China's authorities have been working hard to change that, invoking concerns from many that the yuan could soon supplant the dollar as the leading global reserve currency. To aid in this process, China has one crucial weapon at its disposal – the financial center of Hong Kong.
Over the past three years, the yuan's role in international trade and finance has grown significantly. This so-called process of "internationalizing" the yuan has accelerated dramatically, albeit from a very low base. Much of this progress owes to policy actions taken by China's authorities, who have taken numerous steps to promote the currency on the international stage.
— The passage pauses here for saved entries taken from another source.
/-- Rule R20's "Written by" column, rules R21 to R26: which operations change each element of the block, and that none
changes the parameters, `max`, the mapping or what is offered. -/
def Obligations.OnlyTheirWritersWrite : Prop :=
  ∀ (i : Instr) (s t : State), exec i s = .next t →
    t.params = s.params ∧ t.max = s.max ∧ t.mapping = s.mapping ∧ t.offered = s.offered ∧
    (t.prev ≠ s.prev → (∃ e, i = .prevUpdate e) ∨ i = .iterate) ∧
    (t.term ≠ s.term → (∃ w, i = .evMulti w) ∨ i = .dispatch .multiple ∨ i = .iterate) ∧
    (t.phase ≠ s.phase → i = .sleep ∨ i = .iterate) ∧
    (t.leds ≠ s.leds → (∃ r, i = .wrLeds r) ∨ i = .ledUpdate ∨ i = .iterate) ∧
    (t.value ≠ s.value → i = .evBtn0 ∨ i = .evBtn1 ∨ i = .evBtn2 ∨ i = .evBtn3 ∨ (∃ w, i = .evMulti w) ∨
      i = .inc ∨ i = .dec ∨ i = .shr ∨ i = .shl ∨ (∃ w, i = .load w) ∨ (∃ f, i = .apply f) ∨
      (∃ e, i = .dispatch e) ∨ i = .iterate) ∧
    (t.term = true ∨ s.term = false)

/-! ## The machine -/

/-- Rules R35 and R133: every step from a state that meets the invariant gives one that meets it. -/
def Obligations.StepKeepsTheInvariant : Prop :=
  ∀ s t : State, Inv s → step s = .next t → Inv t

/-- Rules R34 and R35: the state after reset meets the invariant, and so does the reset state of every block with
admissible parameters, whatever `LEDS` holds. -/
def Obligations.ResetMeetsTheInvariant : Prop :=
  Inv State.reset ∧ ∀ (p : Params) (leds : Word), p.Wf → Inv (State.resetWith p leds)

/-- Rules R34 and R160 (decisions D5, D10, D15, D16 and D19): what a reset leaves from any state, also from the middle of
a run and from `PH_HALT`; `LEDS` is a free value.  That the mapping and the history are kept is log entry 16. -/
def Obligations.ResetSetsEveryElement : Prop :=
  ∀ s : State,
    (hostReset s).value = s.params.counterInit ∧ (hostReset s).max = s.params.max ∧
    (hostReset s).prev = .none ∧ (hostReset s).term = false ∧ (hostReset s).phase = .iter ∧
    (hostReset s).leds = Config.freeLeds s.draws ∧ (hostReset s).halted = false ∧
    (hostReset s).params = s.params ∧ (hostReset s).bus = s.bus ∧ (hostReset s).mapping = s.mapping ∧
    State.reset.params.Wf ∧ State.reset.value = State.reset.params.counterInit ∧
    State.reset.max = State.reset.params.max ∧ State.reset.prev = .none ∧ State.reset.term = false ∧
    State.reset.phase = .iter ∧ State.reset.mapping = .valid

/-- With the mapping valid (rule R161) a step runs the operation it takes (rule R151; the offered commands are log entry 4):
the decoded command a test bench offers, or the sequencer's own operation for the phase; a command without an operation is
refused. -/
def Obligations.StepRunsTheOperation : Prop :=
  ∀ s : State, s.mapping = .valid →
    (∀ c later i, s.offered = c :: later → decode s.params c = .ok i →
      step s = exec i { s with offered := later }) ∧
    (∀ c later r, s.offered = c :: later → decode s.params c = .error r →
      step s = .refused (commandRefusal s.params r)) ∧
    (s.offered = [] → s.phase = .iter → step s = exec .iterate s) ∧
    (s.offered = [] → s.phase = .sleep → step s = exec .sleep s) ∧
    (s.offered = [] → s.phase = .halt → step s = exec .halt s)

/-- Rules R113 and R114: in `PH_ITER` the word the poll reads plays the instruction: when it decodes to an action and the
gate lets it through, the step is that action's `exec` after the read, with steps 4 and 5 and the end of rule R126
around it. -/
def Obligations.StepRunsThePolledAction : Prop :=
  ∀ (s : State) (i : Instr), BlockAlone s → s.phase = .iter →
    decode s.params ⟨.btn, (sampleButtons s).zeroExtend 32, []⟩ = .ok i →
    gateSkips s.prev (pinsEvent s.params (sampleButtons s)) = false →
    ∃ t : State,
      exec i { passButtons s with bus := s.bus ++ [buttonsRead s.params (sampleButtons s)] } = .next t ∧
      step s = .next { t with
        leds := t.value
        prev := pinsEvent s.params (sampleButtons s)
        phase := if t.term then .halt else .sleep
        bus := t.bus ++ [⟨true, s.params.offLeds, t.value⟩] }

/-! ## Encoding -/

/-- Decoding the command of a well-formed operation gives the operation back, with every operand at every value
(30_encoding.md; the codes of format `gen` are the model's, log entry 6). -/
def Obligations.DecodeReadsEveryEncoding : Prop :=
  ∀ (p : Params) (i : Instr), p.Wf → i.wellFormed = true → decode p (encode p i) = .ok i

/-- A few words of each format written out from rules R62, R66, R67 and R68 decode to their operations. -/
def Obligations.WrittenOutWordsDecode : Prop :=
  ∀ p : Params, p.offButtons = 0x50 → p.offSwitches = 0x40 → p.offLeds = 0x00 →
    decode p ⟨.btn, 0b0100, []⟩ = .ok .evBtn2 ∧
    decode p ⟨.btn, 0b1010, []⟩ = .ok (.evMulti 0b1010) ∧
    decode p ⟨.bus, 0b0000000001010000, []⟩ = .ok .rdButtons ∧
    decode p ⟨.bus, 0b0000000001000000, []⟩ = .ok .rdSwitches ∧
    decode p ⟨.bus, 0b1000000000000000, [0xA]⟩ = .ok (.wrLeds 0xA) ∧
    decode p ⟨.cnt, 0b010, []⟩ = .ok .dec ∧
    decode p ⟨.cnt, 0b101, [0x3FF]⟩ = .ok (.load 0x3FF) ∧
    decode p ⟨.seq, 4, []⟩ = .ok .ledUpdate ∧
    decode p ⟨.seq, 3, [0b101]⟩ = .ok (.dispatch .multiple)

/-- Rules R65 to R68 and R71 (decision D17): the codes the formats leave unused have no meaning, whatever operands come
with them. -/
def Obligations.UnusedCodesAreRejected : Prop :=
  ∀ (p : Params) (code : Word) (operands : List Word),
    (6 ≤ code.toNat → decode p ⟨.cnt, code, operands⟩ = .error (.unassignedCode .cnt code.toNat)) ∧
    (code = 0 ∨ 8 ≤ code.toNat →
      decode p ⟨.seq, code, operands⟩ = .error (.unassignedCode .seq code.toNat)) ∧
    (2 ^ 16 ≤ code.toNat → decode p ⟨.bus, code, operands⟩ = .error (.unassignedCode .bus code.toNat)) ∧
    (6 ≤ code.toNat → decodeEvent code.toNat = .error (.eventCode code.toNat))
Indeed, as Harvard professor Jeffrey Frankel has pointed out, the Chinese government's rigorous use of policy to promote its currency's internationalization is historically unprecedented.
While the yuan is still far from internationalized and has a long way to go before assuming an important role as a global currency, progress thus far has been impressive. A large part of this success owes to China's crucial access to the special administrative region (SAR) of Hong Kong. In fact, the region, one of the premier international financial hubs, has proved extremely useful as an experimental resource in widening the international scope of China's currency.
Hong Kong rising
Currently, the yuan trades in two major markets -- the onshore, or CNY, market, and the offshore, or CNH, market in Hong Kong. Onshore trade is managed by China's central bank and occurs through the China Foreign Exchange Trade System. Offshore trade is carried out primarily on the Hong Kong Interbank market.
Unlike the onshore marketplace, which has to comply with capital account restrictions, the offshore market is burdened with fewer regulations and remains free of direct government intervention. As early as 2004, Hong Kong residents were allowed to open yuan-denominated deposit accounts. Since that time, a number of measures have been put in place to relax cross-border restrictions between Hong Kong and the Mainland. Currently, both cross-border trade transactions and bond issuances can be denominated in yuan.
Hong Kong's importance to China's yuan trade has increased dramatically in just the past couple of years. Since 2009, offshore yuan deposits in Hong Kong have soared from next to nothing to nearly 10% of total bank deposits. Similarly, yuan trade settlement leapt from just 2% of China's trade, to 9% last year. And, in the first quarter of 2011, Hong Kong financial institutions accounted for a whopping 86% of Chinese trade settled in yuan, up from 73% in 2010.
Dim sum bonds
Another major way that Hong Kong plays a role in promoting the yuan as an international currency is through yuan-denominated bond issuance. The issuance of these bonds, commonly referred to as dim sum bonds, has seen a rapid and dramatic rise in recent years. From 2007 to 2010, issuance nearly tripled, coming in at $6 billion in 2010.
Caterpillar , McDonalds, Tesco, and several international banks are among the host of multinationals that have already experimented with issuing dim sum bonds. But, while the rising importance of the dim sum bond marketplace is a promising development in the yuan's journey to gaining a dominant position in trade and financial transactions within Asia, the market still remains minuscule on an international scale.
Though many had heralded the emergence of the dim sum bond market as a major turning point, recent data suggest a fledgling marketplace that has a long way to go. According to Fitch Ratings, dim sum bond issuance in Hong Kong has plunged 55% so far this year, compared to the same period last year.
Many, perhaps most, investors were buying these bonds hoping to profit from an appreciation in the value of the yuan. But, with a marked decline in China's economic growth, the yuan has appreciated only modestly against the dollar this year, making this prospect much less attractive.
Overall, the breadth of dim sum bond issuance remains narrow, with the majority still carried out by financial institutions, as opposed to corporations. Moreover, there is convincing evidence that a large share of cross-border yuan settlement is carried out with the intent to profit from exchange rate arbitrage opportunities that exist between onshore companies and their subsidiaries in Hong Kong. When these nuances are taken together, they imply that offshore yuan usage is still relatively small and has a very long way to go before it can rival the dollar or euro.